Extracted records:
-- ==== Sys2Proof/Machine/Down.lean ====
section
/-!
DEFINITION. Power-down and the beginning of a start (R341, R344–R346, R351, R354, R432, R433): what is lost with CORE and
with AON, the rails' order, and what every start sets.
-/

namespace Sys2Proof.Machine

/-! ### What is lost -/

/-- Registers whose applied copies AON holds: GLB, PERSIST, POWER, THERMAL, SEED and the rail policy table. -/
def isAonPlate (key : Nat) : Bool :=
  let i := keyIdx key
  let b := i / 0x4000
  (i < 0x80000 && (b = 0 || b = 7 || b = 10 || b = 11 || b = 15)) || (0x101000 ≤ i && i < 0x101030)

/-- What the medium keeps across a power loss: pages, durable journal pages, checkpoints, failed dies and channels (R144: none comes
back), what was counted of the last 24 h. -/
def MedSt.cold (x : MedSt) : MedSt :=
  { media := x.media, jpages := x.jpages.filter (fun p => p.seq ≤ x.jdur), ckpts := x.ckpts, ckLast := x.ckLast, jnext := x.jdur + 1,
    jdur := x.jdur,
    dies := x.dies.filterMap (fun e => if e.2.failed || !e.2.pfailAt.isEmpty then some (e.1, { failed := e.2.failed, pfailAt := e.2.pfailAt }) else none),
    chans := x.chans.filterMap (fun e => if e.2.failed then some (e.1, { failed := true, fenced := true }) else none) }

/-- CORE loses power: everything that neither the medium, the Seed Store nor AON holds (R346, R351, R354). Block-table facts stay
beside the medium. Debug is at DL0, unlocks and page buffers end, ALERT_N is released. -/
def Mod.coreLoss (m : Mod) : Mod :=
  let m := m.seedForget
  let keep := m.cfg.plates.filter (fun e => isAonPlate e.1)
  { m with
    time := { m.time with isl := [] }
    cfg := { plates := keep, prev := keep }
    path := { m.path with queues := [], ctlPort := 0, ctlNext := none }
    host := { logs := m.host.logs.filter (fun e => e.1 = logMgmt), mgmtUnread := m.host.mgmtUnread }
    hop := { chans := m.hop.chans.filterMap (fun e => if e.2.failed then some (e.1, { failed := true, fenced := true, out := true }) else none) }
    med := m.med.cold
    upk := { blks := m.upk.blks, remap := m.upk.remap, retSg := m.upk.retSg, level := m.upk.level, losses := m.upk.losses,
             warned := m.upk.warned, rmostly := m.upk.rmostly, ronly := m.upk.ronly, cause := m.upk.cause }
    fb := { gapsum := m.fb.gapsum, w := m.fb.w, refine := m.fb.refine, witness := m.fb.witness, refq := m.fb.refq }
    twin := {}
    tx := {}
    cry := {}
    perf := {}
    tly := { head := m.tly.head, pers := m.tly.pers }
    seed := { m.seed with lockout := m.seed.lockout }
    fore := {}
    dbg := { ir := m.dbg.ir, bsr := m.dbg.bsr }
    nv := { m.nv with opsec := m.opsecNow }
    nv2 := { m.nv2 with fwRun := 3 }
    pwr := { m.pwr with started := false, imgLoaded := false, trainOk := false, phase := 0, pstate := 4, waking := false, m3Media := false, m3Exit := false, startWait := false }
    per := { m.per with evac := none, orderly := none, orderlyCk := none, orderlyRec := false, debounce := none, testing := false, testPending := none,
                        testWait := 0, budget := 0, budgetNext := none, term := 2, everBudget := false, overDT := false, tested := false,
                        testFailed := false } }

/-- AON loses power: the Seed Store, the boot flash and the medium stay (R4, R17, R414). -/
def Mod.aonLoss (m : Mod) : Mod :=
  let m := m.tearWrite.coreLoss
  { time := { fresh := m.time.fresh }, med := m.med, upk := m.upk, fb := m.fb, nv := m.nv, nv2 := m.nv2, out := m.out,
    tly := { head := m.tly.head, pers := m.tly.pers } }

/-! ### Rails (R344–R346) -/

/-- Rails of a group. -/
def groupRails (g : Nat) : List Nat := (List.range 12).filter (fun k => lget railGroup k = g)
/-- Rails that an action on group `g` takes down: CORE takes every group but AON (R342). -/
def actRails (g : Nat) : List Nat := railOrder.filter (fun k => lget railGroup k = g || g = 1)
def Mod.railOn (m : Mod) (k : Nat) : Bool := match (m.rail k).st with | .inWindow | .faulted | .ramping => true | _ => false
def Mod.groupFailed (m : Mod) (g : Nat) : Bool := (groupRails g).any (fun k => (m.rail k).st = .failed)

/-- Bring-up has ended: hopper, media and ports train (R437). -/
def Mod.bringUpEnd (m : Mod) : Mod :=
  if m.pwr.phase = 1 then
    let m := { m with pwr := { m.pwr with phase := 2 } }
    if m.linksOn then (List.range 16).foldl (fun m p =>
      if (m.port p).perst then m else m.setPort p (fun x => { x with link := .training })) m else m
  else m

/-- The sequencer enables the next rail of the order that is off, groups that failed left out; with none left, bring-up has
ended. -/
def Mod.railNext (m : Mod) : Mod :=
  if m.pwr.m3Media || railOrder.any (fun k => (m.rail k).st = .ramping || (m.rail k).st = .retrying) then m
  else match railOrder.find? (fun k => (m.rail k).st = .off && !m.groupFailed (lget railGroup k)) with
    | some k => m.setRail k (fun r => { r with st := .ramping, since := m.time.dtc })
    | none => m.bringUpEnd

/-- Switch off the last rail of the order that is still on (R346). -/
def Mod.railDown (m : Mod) : Mod :=
  match railOrder.reverse.find? (fun k => m.railOn k || (m.rail k).st = .retrying) with
  | some k => ({ m with pwr := { m.pwr with falling := some k } }).setRail k (fun r => { r with st := .off, attempts := 0 })
  | none => { m with pwr := { m.pwr with falling := none } }

/-- A power-down begins (R346): CORE's functions end, the rails go off in reverse order. -/
def Mod.powerDown (m : Mod) (dst : DownTo) : Mod :=
  let m := m.coreLoss
  ({ m with pwr := { m.pwr with down := some dst } }).railDown

/-- Every rail but AON is cut at once (R361). -/
def Mod.powerCut (m : Mod) (dst : DownTo) : Mod :=
  let m := m.coreLoss
  let m := railOrder.foldl (fun m k => m.setRail k (fun r => { r with st := .off, attempts := 0 })) m
  { m with pwr := { m.pwr with down := some dst, falling := none } }

/-! ### The beginning of a start (R432, R433) -/

/-- An intrusive instruction is in the TAP's instruction register (R368). -/
def DbgSt.intrusive (d : DbgSt) : Bool := d.ir = 0 || d.ir = 4 || d.ir = 5

/-- PHASE 1: counts zero but the trip counts, selects zero, REQ and LEVEL DL0, CORE enabled. -/
def Mod.startPhase1 (m : Mod) : Mod :=
  let trip : Occ := { cnt := m.nv.tripCnt, ack := m.nv.tripAck }
  let m := { m with
    evt := { occ := tput {} [] cThTrip trip },
    path := { m.path with masters := tmap {} (fun x => { x with sel := [], shadow := 0, tag := none }) m.path.masters },
    pwr := { m.pwr with phase := 1, pstate := 0, down := none, tripDown := false, falling := none, startWait := false },
    dbg := { ir := m.dbg.ir, bsr := m.dbg.bsr },
    rep := { m.rep with safe := false } }
  let m := railOrder.foldl (fun m k => m.setRail k (fun _ => { ipeak := (m.rail k).ipeak })) m
  m.setRail 3 (fun r => { r with st := .ramping, since := m.time.dtc })

/-- A start begins, or waits in PHASE 0 while the TAP holds an intrusive instruction (R376). Log entry 4 (DEDUCED). -/
def Mod.startBegin (m : Mod) : Mod :=
  if m.dbg.intrusive then { m with pwr := { m.pwr with startWait := true } } else m.startPhase1

/-- Only AON is powered. -/
def Mod.aonOnly (m : Mod) : Bool := !m.pwr.aonReset && m.pwr.pstate = 4 && m.pwr.falling.isNone

/-- RAIL_IN_WINDOW. CORE in window begins the count of operation. -/
def Mod.railUp (m : Mod) (k : Nat) : Mod :=
  if (m.rail k).st = .ramping then
    let m := m.setRail k (fun r => { r with st := .inWindow, attempts := 0 })
    let m := if k = 3 then { m with pwr := { m.pwr with started := true }, time := { m.time with opsecAt := m.time.dtc } } else m
    let m := if 2 ≤ m.pwr.phase && lget railGroup k = 2 && m.linksOn then (List.range 16).foldl (fun m p =>
        if (m.port p).perst || (m.port p).link != .down then m else m.setPort p (fun x => { x with link := .training })) m else m
    if 3 ≤ k then m.railNext else m
  else m

/-- The snapshot of R347 and its record. -/
def Mod.railSnap (m : Mod) (k kind : Nat) : Mod :=
  let m := { m with pwr := { m.pwr with snap := m.pwr.chans, snapRail := k, snapKind := kind } }
  let words := (List.range 12).map (fun i => fld 16 (chanW m.pwr.snap (2 * i + 1)) ||| fld 0 (chanW m.pwr.snap (2 * i)))
  m.tallyWith 7 k islAon (leBytes 1 kind) (some words)

/-- RAIL_BRINGUP_TIMEOUT, 5 ms after the rail was enabled (R344): three attempts, then the rail has failed (R345). CORE's failure leaves AON alone. -/
def Mod.railTimeout (m : Mod) (k : Nat) : Mod :=
  if (m.rail k).st = .ramping && (m.rail k).since + 5000000 ≤ m.time.dtc then
    if (m.rail k).attempts < 2 then m.setRail k (fun r => { r with st := .retrying, attempts := r.attempts + 1, since := m.time.dtc })
    else
      let m := (m.setRail k (fun r => { r with st := .failed, kind := 5 })).railSnap k 5
      if k = 3 then { m with pwr := { m.pwr with pstate := 4 } } else m.railNext
  else m
/-- RAIL_RETRY_EXPIRY, 10 ms after the rail was switched off (R345, R348). -/
def Mod.railRetry (m : Mod) (k : Nat) : Mod :=
  if (m.rail k).st = .retrying && (m.rail k).since + 10000000 ≤ m.time.dtc then
    m.setRail k (fun r => { r with st := .ramping, since := m.time.dtc })
  else m

/-- RAIL_FALLEN: the next rail is switched off; with none left a Reset reaction starts again (R348). -/
def Mod.railFell (m : Mod) (k : Nat) : Mod :=
  if m.pwr.falling = some k then
    let m := m.railDown
    if m.pwr.falling.isNone && m.pwr.down = some .restart then m.startBegin else m
  else m

end Sys2Proof.Machine
end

> **WHAT IS BEING ASKED**:
Return all lines in the entries above that carry the word "begins".

> **SOLUTION TO THIS PROBLEM**:
/-- A power-down begins (R346): CORE's functions end, the rails go off in reverse order. -/
/-- A start begins, or waits in PHASE 0 while the TAP holds an intrusive instruction (R376). Log entry 4 (DEDUCED). -/
/-- RAIL_IN_WINDOW. CORE in window begins the count of operation. -/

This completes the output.